“Whenever we meet a human being, then, we meet that extraordinary creature who can think of time past and time to come, and times that never were,” writes Anthony Esolen in an essay on “the Subhumanities.” To reduce a human to his animal instincts is an act of violence: Meeting a human being is meeting someone “whose next thought rarely has to do with food or the act of sex but with shaking a bough of wet leaves to see the drops spatter and splash, or with a jest to cap the jest of a friend as they sit on a shady porch, or with one who walks down to the quiet graveyard to place a vase of flowers at her mother’s headstone, to stand awhile there, and say a prayer, and think of her while the cardinals whistle their love calls from the trees.”
Esolen goes on,
“If I say, ‘Who is John?’ you cannot answer me correctly by saying that he is six feet tall, 150 pounds, with Italian and Irish ancestry on his mother’s side and African American and Latino ancestry on his father’s side, with a family income of such and such a year, voting in such a pattern, living on Maple Street and selling insurance. These are all things about John, but they are not John, the man. It does violence to the man to reduce him to such categories. It is an act of contempt for his humanity. It reduces him, not so that we may get to know him, but so that we can manipulate facts about him while not getting to know him at all . It is a study in subhumanity.”

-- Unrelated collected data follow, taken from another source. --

/-- An operation on a joint that has not yet acted. -/
def Desc.pendingOp (d : Desc) : Bool :=
  d.jointFlag && jointOp d.opc && (decide (d.stage = .fetched) || decide (d.stage = .started)) &&
    !d.acted

/-- One descriptor in fetch order: `hold` are the joints on which an earlier operation has yet to act. -/
def resolveOne (p : PartId) (acc : State × List Nat) (key : RingId × BitVec 32) : State × List Nat :=
  match (acc.1.descs p).find? (fun d => d.named key.1 key.2) with
  | none => acc
  | some d =>
    if d.pendingOp then (acc.1, d.jid :: acc.2)
    else if d.wantsJoint && !d.resolved && decide (d.stage = .fetched) && !acc.2.contains d.jid then
      (acc.1.meetJoint p d, acc.2)
    else acc

/-- Every fetched descriptor whose joint's earlier operations have acted meets its joint. -/
def State.resolveJoints (s : State) (p : PartId) : State :=
  (((s.descs p).map (fun d => (d.ring, d.seq))).foldl (resolveOne p) (s, [])).1

/-! ### JOINT_OPEN, JOINT_COMMIT, JOINT_ABORT -/

/-- An operation on a joint may act: it is the first such in fetch order that has not, no abort of the joint or of the partition is
under way. -/
def State.opTurn (s : State) (p : PartId) (d : Desc) : Bool :=
  (s.part p).abort.isNone &&
  (match (s.descs p).find? (fun x => x.pendingOp && x.jid == d.jid) with
   | some x => x.named d.ring d.seq
   | none => false) &&
  !(s.joint p d.jid).aborting

/-- An operation on a joint acts. -/
def onJoint (s : State) (r : RingId) (seq : BitVec 32) (opc : Nat) (f : PartId → Desc → State) : Res :=
  match s.descOf r seq with
  | none => .next s
  | some (p, d) => whenever (d.opc == opc && s.opTurn p d) s ((f p d).resolveJoints p)

def execJointOpen (ring : RingId) (seq : BitVec 32) (s : State) : Res :=
  onJoint s ring seq 0x0B (fun p d =>
    if (s.joint p d.jid).st = .free then
      (s.modJoint p d.jid (fun _ => { st := .open_, openTag := BitVec.ofNat 16 d.tag })).endDesc ring seq 0
    else s.endDesc ring seq 0x0304)

def execJointCommit (ring : RingId) (seq : BitVec 32) (s : State) : Res :=
  onJoint s ring seq 0x0C (fun p d =>
    match (s.joint p d.jid).st with
    | .open_ =>
      (s.modJoint p d.jid (fun x => { x with st := .committing, commit := some (ring, seq) })).modDesc ring seq
        (fun x => { x with acted := true })
    | .aborted => (s.freeJoint p d.jid).endDesc ring seq (s.joint p d.jid).lastStatus.toNat
    | .free => s.endDesc ring seq 0x0304
    | .committing => s.endDesc ring seq 0x0304)

/-- The abort of an OPEN joint begins at once; the JOINT_ABORT completes with OK once its members have stopped. -/
def execJointAbort (ring : RingId) (seq : BitVec 32) (s : State) : Res :=
  onJoint s ring seq 0x0D (fun p d =>
    let j := d.jid
    match (s.joint p j).st with
    | .open_ =>
      ((s.modJoint p j (fun x => { x with abortBy := some (ring, seq) })).modDesc ring seq (fun x => { x with
        acted := true })).failJoint p j 0x0302
    | .aborted => (s.freeJoint p j).endDesc ring seq (s.joint p j).lastStatus.toNat
    | .free => s.endDesc ring seq 0x0304
    | .committing => s.endDesc ring seq 0x0304)

/-! ### Streaming to the twin (R246, R312, R350) -/

/-- The partner's address of an outbound address. -/
def State.mirrorAddr (s : State) (a : Nat) : Option Nat :=
  ((List.range 16).find? (fun n =>
    let b := 2 ^ 21 * s.fld (oTW_MOUT n) 40 21
    decide (b ≤ a) && decide (a < b + 2 ^ 21 * s.fld (oTW_MOUT n) 60 41))).map
    (fun n => 2 ^ 21 * s.fld (oTW_MOUT_DST n) 40 21 + (a - 2 ^ 21 * s.fld (oTW_MOUT n) 40 21))

/-- The class of a partition's streamed writes (log entry 28). -/
def State.partClass (s : State) (p : PartId) : Nat :=
  if s.isClass0 p then 0 else s.cfg (oRT_CTL (s.cfg (oPT_RINGS p) 12 0)) 3 2

/-- The twin link of a page's streamed writes. -/
def State.streamLink (s : State) (a : Nat) : Option LinkId :=
  match s.twinLinks with
  | [] => none
  | [l] => some l
  | l :: m :: _ => if a / 2 ^ 16 % 2 = 0 then some l else some m

/-- A write of a joint to a mirrored page is also sent to the twin. -/
def State.streamWrite (s : State) (p : PartId) (j : Nat) (r : MemReq) : State :=
  match s.mirrorAddr r.addr, s.streamLink r.addr with
  | some a, some l =>
    let txn := s.fabric.nextTxn
    let dst := s.fld oTW_CTL 15 4
    let line := a / 64 * 64
    let body := sliceBytes (List.replicate (a % 64) 0 ++ r.data) 0 64
    let bytes := if r.len = 64 then mkPacket 0x02 (s.partClass p) false dst s.fab txn line 1 r.data
      else mkPacket 0x03 (s.partClass p) false dst s.fab txn line 1
        (natLe 8 ((2 ^ r.len - 1) <<< (a % 64)) ++ natLe 8 0 ++ body)
    let q : PeerReq := { txn := txn, unit := .stream p j, dst := BitVec.ofNat 12 dst, bytes := bytes, mem := none }
    let t := { s with fabric := { s.fabric with nextTxn := txn + 1, requests := s.fabric.requests ++ [q] } }
    t.transmit l { vc := s.partClass p, input := none, part := some p, bytes := bytes }
  | _, _ => s

/-! ### Writes to joint-scoped pages (R239 to R243) -/

/-- Let a source go on whose write has been dealt with. -/
def State.wake (s : State) (p : PartId) (src : BitVec 16) : State :=
  let n := src.toNat
  if n < 256 then s.cartPump ⟨n / 2 % 128, Nat.mod_lt _ (by decide)⟩ ⟨n % 2, Nat.mod_lt _ (by decide)⟩
  else if 0x2000 ≤ n ∧ n < 0x2010 then s.hcPump (n - 0x2000)
  else s.hcPump (inlineUnit p)

/-- A write is answered without being performed. -/
def State.answerWrite (s : State) (p : PartId) (r : MemReq) (st : Nat) : State :=
  (s.deliver { req := r, status := BitVec.ofNat 16 st, data := [] }).wake p r.src

/-- Mirrored writes of a partition are streamed: the pair is in SYNCING or PAIRED, and mirroring has resumed for the partition (R322,
R329). -/
def State.mirrors (s : State) (p : PartId) : Bool := (s.twState == 1 || s.twState == 2) && (s.part p).mirroring

/-- The write goes to the shadow page, and to the twin where the page is mirrored. -/
def State.toShadow (s : State) (p : PartId) (w : JointWrite) (d : DirtyPage) : State :=
  let t := if d.mirrored && s.mirrors p then s.streamWrite p w.joint w.req else s
  ({ t with inFlight := t.inFlight ++ [{ w.req with addr := d.shadow + w.req.addr % 65536 }] } : State).wake p w.req.src

/-- The joint, other than j, that holds a page dirty. -/
def State.otherWriter (s : State) (p : PartId) (j leafAt : Nat) : Option Nat :=
  ((s.part p).joints.find? (fun e => e.1 != j && e.2.dirty.any (fun d => d.leafAt == leafAt))).map Prod.fst

/-- A joint of a class-0 partition gets a mirrored page: the partition's error event, once per joint (R304). -/
def State.class0Check (s : State) (p : PartId) (j : Nat) (mirrored : Bool) : State :=
  if mirrored && s.isClass0 p && !(s.joint p j).class0Raised then
    (s.modJoint p j (fun x => { x with class0Raised := true })).raise p 0x0003 (s.ctxOf p) 0
  else s

/-- An access through translation to a range of physical addresses has not been performed or acknowledged. -/
def State.pageBusy (s : State) (a len : Nat) : Bool :=
  let hit := fun (r : MemReq) => (decide (r.src.toNat < 0x3000) || decide (r.src = srcManagement)) &&
    decide (a < r.addr + r.len) && decide (r.addr < a + len)
  s.inFlight.any hit || s.chans.any (fun c => c.2.queue.any hit) ||
    s.fabric.requests.any (fun q => match q.mem with | some r => hit r | none => false) ||
    s.parts.any (fun q => q.2.jointWrites.any (fun w => hit w.req) ||
      (match q.2.shadowWait with | some w => hit w.req | none => false))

True, but since we’re speaking about violence, shouldn’t we acknowledge that the violence can go both ways. Trying to know a person without knowing their specific circumstances and story is just as reductively violent as ignoring the divine depth of his soul. Knowing things about John is part of knowing John, isn’t it? There’s a “nominalist” or “scientistic” violence; but there’s a Platonic one too.
Don’t we need both? To know a human being in full, don’t we need to know species and genus, facts and shared humanity?